● Task to complete:
Lines from the entries below that hold "rate" form the answer; copy all of them.

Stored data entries
/-- R45, R46, R51, R148, R149, R150 to R152, R163: the forms of an ENTER by the entry at the cursor, with the clamps of R149;
then its outcomes: what is written and where, whether the cursor advances, and the answer. A status entry takes as many operands
as a SHOW returns fields (an empty list position those of one with an entry: log 11; a page header seven, on both ports: log 37);
in a buffer view the operands are judged before the lock, the lock before EMPTY, and both before an excluded position (log 12);
under the apply mark an excluded crosspoint is EXCLUDED (log 35); a buffer's device entry takes 6 or 13 operands (log 8), an auto-up
set above 15 being BAD_OPERAND (log 38) and the rate a code (log 43). A keep-set that the ENTER finds governs a group entry in every
view and with or without an open batch: the entry written is the one it leaves (`mergeKeep`, spelled out in
KeepSetGovernsTheNextEnter). -/
def Obligations.EnterByTheEntryAtTheCursor : Prop :=
  (∀ (s : State) (v : View) (ops : List Nat),
    let form : TableId → Nat → Option (EnterValue × Bool) := fun t k => readForm s { table := t, view := v, index := k } ops
    let clamp : Nat → Nat → Nat → Nat := fun lo hi n => if n < lo then lo else if hi < n then hi else n
    let off : Nat → Nat → Nat → Bool := fun lo hi n => decide (n < lo ∨ hi < n)
    (∀ (i : Fin 676), (∀ x, ops = [x] → form .crosspoint i.val = some (.entry (.xpt i (min x 65535)), decide (65535 < x)))
      ∧ (ops.length ≠ 1 → form .crosspoint i.val = none))
    ∧ (∀ (i : Fin 26),
        (ops.length ≠ (if i.val < 16 then 3 else 2) → form .source i.val = none) ∧ (ops.length ≠ 2 → form .bus i.val = none)
        ∧ (∀ x q c, i.val < 16 → ops = [x, q, c] → form .source i.val = (if h : q < 4 ∧ c < 2
            then some (.entry (.src i { trim := min x 65535, sect := ⟨q, h.1⟩, chair := decide (c = 1) }), decide (65535 < x)) else none))
        ∧ (∀ x q, 16 ≤ i.val → ops = [x, q] → form .source i.val = (if h : q < 4
            then some (.entry (.src i { trim := min x 65535, sect := ⟨q, h⟩, chair := false }), decide (65535 < x)) else none))
        ∧ (∀ x q, ops = [x, q] → form .bus i.val = (if h : q < 4
            then some (.entry (.bus i { gain := min x 65535, sect := ⟨q, h⟩ }), decide (65535 < x)) else none)))
    ∧ (∀ (i : Fin 4), (ops.length ≠ 17 → form .sect i.val = none)
        ∧ ∀ mode limit thr ratio hold level code last speak auto policy life speech lead act x y,
          ops = [mode, limit, thr, ratio, hold, level, code, last, speak, auto, policy, life, speech, lead, act, x, y] →
          (mode < 3 ∧ last < 2 ∧ auto < 2 ∧ policy < 2 ∧ act < 2 → form .sect i.val = some (.entry (.sec i
            { mode := if mode = 0 then .openToAll else if mode = 1 then .gated else .chaired, openLimit := clamp 1 8 limit,
              threshold := clamp 0 8388607 thr, ratio := clamp 16 255 ratio, hold := clamp 0 2000 hold,
              offLevel := clamp 0 32768 level, gateCode := clamp 0 3 code, lastOn := decide (last = 1),
              speakerLimit := clamp 1 8 speak, autoGrant := decide (auto = 1), overflow := if policy = 1 then .bump else .refuse,
              lifetime := clamp 0 600 life, speechLimit := clamp 0 3600 speech, warnLead := clamp 0 3600 lead,
              expiry := if act = 1 then .revoke else .warnOnly }),
            off 1 8 limit || off 0 8388607 thr || off 16 255 ratio || off 0 2000 hold || off 0 32768 level || off 0 3 code
              || off 1 8 speak || off 0 600 life || off 0 3600 speech || off 0 3600 lead))
          ∧ (¬(mode < 3 ∧ last < 2 ∧ auto < 2 ∧ policy < 2 ∧ act < 2) → form .sect i.val = none))
    ∧ (∀ (g : Fin 8), (ops.length ≠ 2 → form .group g.val = none) ∧ ∀ n x, ops = [n, x] → form .group g.val =
        if n < 2 ^ 26 then some (.entry (.grp g (tab fun i => n.testBit i.val)), false) else none)
    ∧ (∀ (w : Fin 3), (ops.length ≠ 4 → form .wall w.val = none) ∧ ∀ o x y z, ops = [o, x, y, z] → form .wall w.val =
        if o = 0 then some (.entry (.wall w .follow), false) else if o = 1 then some (.entry (.wall w .opened), false)
        else if o = 2 then some (.entry (.wall w .closed), false) else none)
    ∧ (v = .live → (ops.length ≠ 2 → form .device 0 = none) ∧ ∀ m b, ops = [m, b] →
        form .device 0 = some (.entry (.dev (min m 3) (min b 3)), decide (3 < m ∨ 3 < b)))
    ∧ (∀ (d : Fin 2) m b l0 l1 l2 l3, v = .sb d →
        let label : Label := #v[BitVec.ofNat 32 l0, BitVec.ofNat 32 l1, BitVec.ofNat 32 l2, BitVec.ofNat 32 l3]
        (ops.length ≠ 6 → ops.length ≠ 13 → form .device 0 = none)
        ∧ (ops = [m, b, l0, l1, l2, l3] → form .device 0 = if (s.scene.bufs[d]).powerOn = none
            then some (.device (min m 3) (min b 3) none label, decide (3 < m ∨ 3 < b)) else none)
        ∧ ∀ pa pb rate echo follow auto up, ops = [m, b, pa, pb, rate, echo, follow, auto, up, l0, l1, l2, l3] →
          ((s.scene.bufs[d]).powerOn = none →
            form .device 0 = some (.device (min m 3) (min b 3) none label, decide (3 < m ∨ 3 < b)))
          ∧ ((s.scene.bufs[d]).powerOn.isSome = true → form .device 0 =
              match profileOf pa, profileOf pb, rateOf rate with
              | some a, some b', some r =>
                let p : PowerOn := {
                  profileA := a, profileB := b', rate := r, echo := decide (echo = 1), follow := decide (follow = 1)
                  autoReport := decide (auto = 1), autoUp := tab fun i => up.testBit i.val }
                if echo < 2 ∧ follow < 2 ∧ auto < 2 ∧ up < 2 ^ 16 then
                  some (.device (min m 3) (min b 3) (some p) label, decide (3 < m ∨ 3 < b))
                else none
              | _, _, _ => none))
    ∧ (∀ (k : Nat), k < 52 → form .meters k = match ops with | [_, n] => some (.clip n, false) | _ => none)
    ∧ (∀ (t : TableId) (k : Nat), isStatus t = true → t ≠ .meters → k < entryCount t →
        (∀ fields, s.entryAt { table := t, view := .live, index := k } = some fields →
          form t k = if ops.length = fields.length then some (.readOnly, false) else none)
        ∧ (s.entryAt { table := t, view := .live, index := k } = none →
          form t k = if ops.length = (if t = .queue then 2 else 3) then some (.readOnly, false) else none)))
  ∧ ∀ (p : Port) (ops : List Nat) (s : State), Ready s p .config →
    let c := (s.port p).cursor
    let r := (received p s).port p
    let next : PortRec := { r with cursor := { c with index := if c.index + 1 < entryCount c.table then c.index + 1 else 0 } }
    let st : Bool → Status := fun clamped => if clamped then .clamped else .ok
    let kept : Entry → Entry := fun e => mergeKeep p (s.port p).keep c.view e s
    (readForm s c ops = none → exec (.enter p ops) s = .next (refused p .enter .badOperand s))
    ∧ (∀ x, readForm s c ops = some (.readOnly, x) →
        exec (.enter p ops) s = .next (answered p .enter .readOnly c.data ((received p s).setPort p next)))
    ∧ (∀ n x, readForm s c ops = some (.clip n, x) →
        (n ≠ 0 → exec (.enter p ops) s = .next (answered p .enter .readOnly c.data ((received p s).setPort p next)))
        ∧ (n = 0 → ∃ u : State, exec (.enter p ops) s = .next (answered p .enter .ok [] (u.setPort p next)) ∧ u = { received p s with mix := u.mix }
            ∧ u.mix.snap = s.mix.snap
            ∧ (∀ i : Fin 26, u.mix.srcClip[i] = if c.index = i.val then 0 else s.mix.srcClip[i])
            ∧ (∀ b : Fin 26, u.mix.busClip[b] = if c.index = 26 + b.val then 0 else s.mix.busClip[b])))
    ∧ (∀ e0 x, readForm s c ops = some (.entry e0, x) → c.view = .live →
        let e := kept e0
        ((∃ i, excluded i = true ∧ ∃ v, e = .xpt i v) →
          exec (.enter p ops) s = .next (answered p .enter .excluded c.data ((received p s).setPort p next)))
        ∧ ((∀ i v, e = .xpt i v → excluded i = false) →
          (s.rg.applyMark.isSome = true → exec (.enter p ops) s = .next (refused p .enter .busy s))
          ∧ (s.rg.applyMark = none → (s.port p).batch = none → e.isCause s.live = false →
            exec (.enter p ops) s = .next (answered p .enter (st x) [] ((received p s).setPort p
              { next with committed := r.committed ++ [{ entries := [e], byCommit := false }] })))
          ∧ (s.rg.applyMark = none → (s.port p).batch = none → e.isCause s.live = true →
            (s.rg.changes.any (fun y => decide (y.port = p)) = true → exec (.enter p ops) s = .next (refused p .enter .busy s))
            ∧ (s.rg.changes.any (fun y => decide (y.port = p)) = false →
              ∃ u, exec (.enter p ops) s = .next (answered p .enter (st x) [] u)
                ∧ u = { (received p s).setPort p next with rg := u.rg }
                ∧ u.rg.changes = s.rg.changes ++ [{ port := p, batch := { entries := [e], byCommit := false } }]
                ∧ u.rg.state = .fadingOut ∧ u.rg.map = s.rg.map ∧ u.rg.r = s.rg.r))
          ∧ (∀ ob, s.rg.applyMark = none → (s.port p).batch = some ob →
            ((∀ y ∈ ob.entries, y.key ≠ e.key) → exec (.enter p ops) s = .next (if ob.entries.length < 64
              then answered p .enter (st x) [] ((received p s).setPort p
                { next with batch := some { entries := ob.entries ++ [e], idle := 0 } })
              else refused p .enter .batchFull s))
            ∧ ((∃ y ∈ ob.entries, y.key = e.key) → exec (.enter p ops) s = .next (answered p .enter (st x) []
              ((received p s).setPort p { next with
                batch := some { entries := ob.entries.map fun y => if y.key = e.key then e else y, idle := 0 } }))))))
    ∧ (∀ e0 x b, readForm s c ops = some (.entry e0, x) → c.view = .sb b →
        let e := kept e0
        let buf := s.scene.bufs[b]
        (buf.lock ≠ .free → exec (.enter p ops) s = .next (refused p .enter .bufferBusy s))
        ∧ (buf.lock = .free → buf.status = .empty → exec (.enter p ops) s = .next (refused p .enter .emptyBuffer s))
        ∧ (buf.lock = .free → buf.status ≠ .empty → (∃ i v, e = .xpt i v ∧ excluded i = true) →
            exec (.enter p ops) s = .next (answered p .enter .excluded c.data ((received p s).setPort p next)))
        ∧ (buf.lock = .free → buf.status ≠ .empty → (∀ i v, e = .xpt i v → excluded i = false) →
            ∃ u : State, exec (.enter p ops) s = .next (answered p .enter (st x) [] (u.setPort p next))
              ∧ u = { received p s with scene := u.scene } ∧ u.scene.pages = s.scene.pages ∧ u.scene.job = s.scene.job
              ∧ (∀ d : Fin 2, d ≠ b → u.scene.bufs[d] = s.scene.bufs[d])
              ∧ u.scene.bufs[b] = { buf with
                  image := buf.image.write e, status := .modified
                  dirty := if e.key ∈ buf.dirty then buf.dirty else buf.dirty ++ [e.key] }))
    ∧ (∀ m n record label x b, readForm s c ops = some (.device m n record label, x) → c.view = .sb b →
        let buf := s.scene.bufs[b]
        (buf.lock ≠ .free → exec (.enter p ops) s = .next (refused p .enter .bufferBusy s))
        ∧ (buf.lock = .free → buf.status = .empty → exec (.enter p ops) s = .next (refused p .enter .emptyBuffer s))
        ∧ (buf.lock = .free → buf.status ≠ .empty →
            ∃ u : State, exec (.enter p ops) s = .next (answered p .enter (st x) [] (u.setPort p next))
              ∧ u = { received p s with scene := { s.scene with bufs := s.scene.bufs.set b.val { buf with
                  image := { buf.image with muteCode := m, busCode := n }, label := label, status := .modified
                  powerOn := if record.isSome = true then record else buf.powerOn
                  dirty := if (.device, 0) ∈ buf.dirty then buf.dirty else buf.dirty ++ [(.device, 0)] } } }))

● Response:
set above 15 being BAD_OPERAND (log 38) and the rate a code (log 43). A keep-set that the ENTER finds governs a group entry in every
        ∧ ∀ pa pb rate echo follow auto up, ops = [m, b, pa, pb, rate, echo, follow, auto, up, l0, l1, l2, l3] →
              match profileOf pa, profileOf pb, rateOf rate with
                  profileA := a, profileB := b', rate := r, echo := decide (echo = 1), follow := decide (follow = 1)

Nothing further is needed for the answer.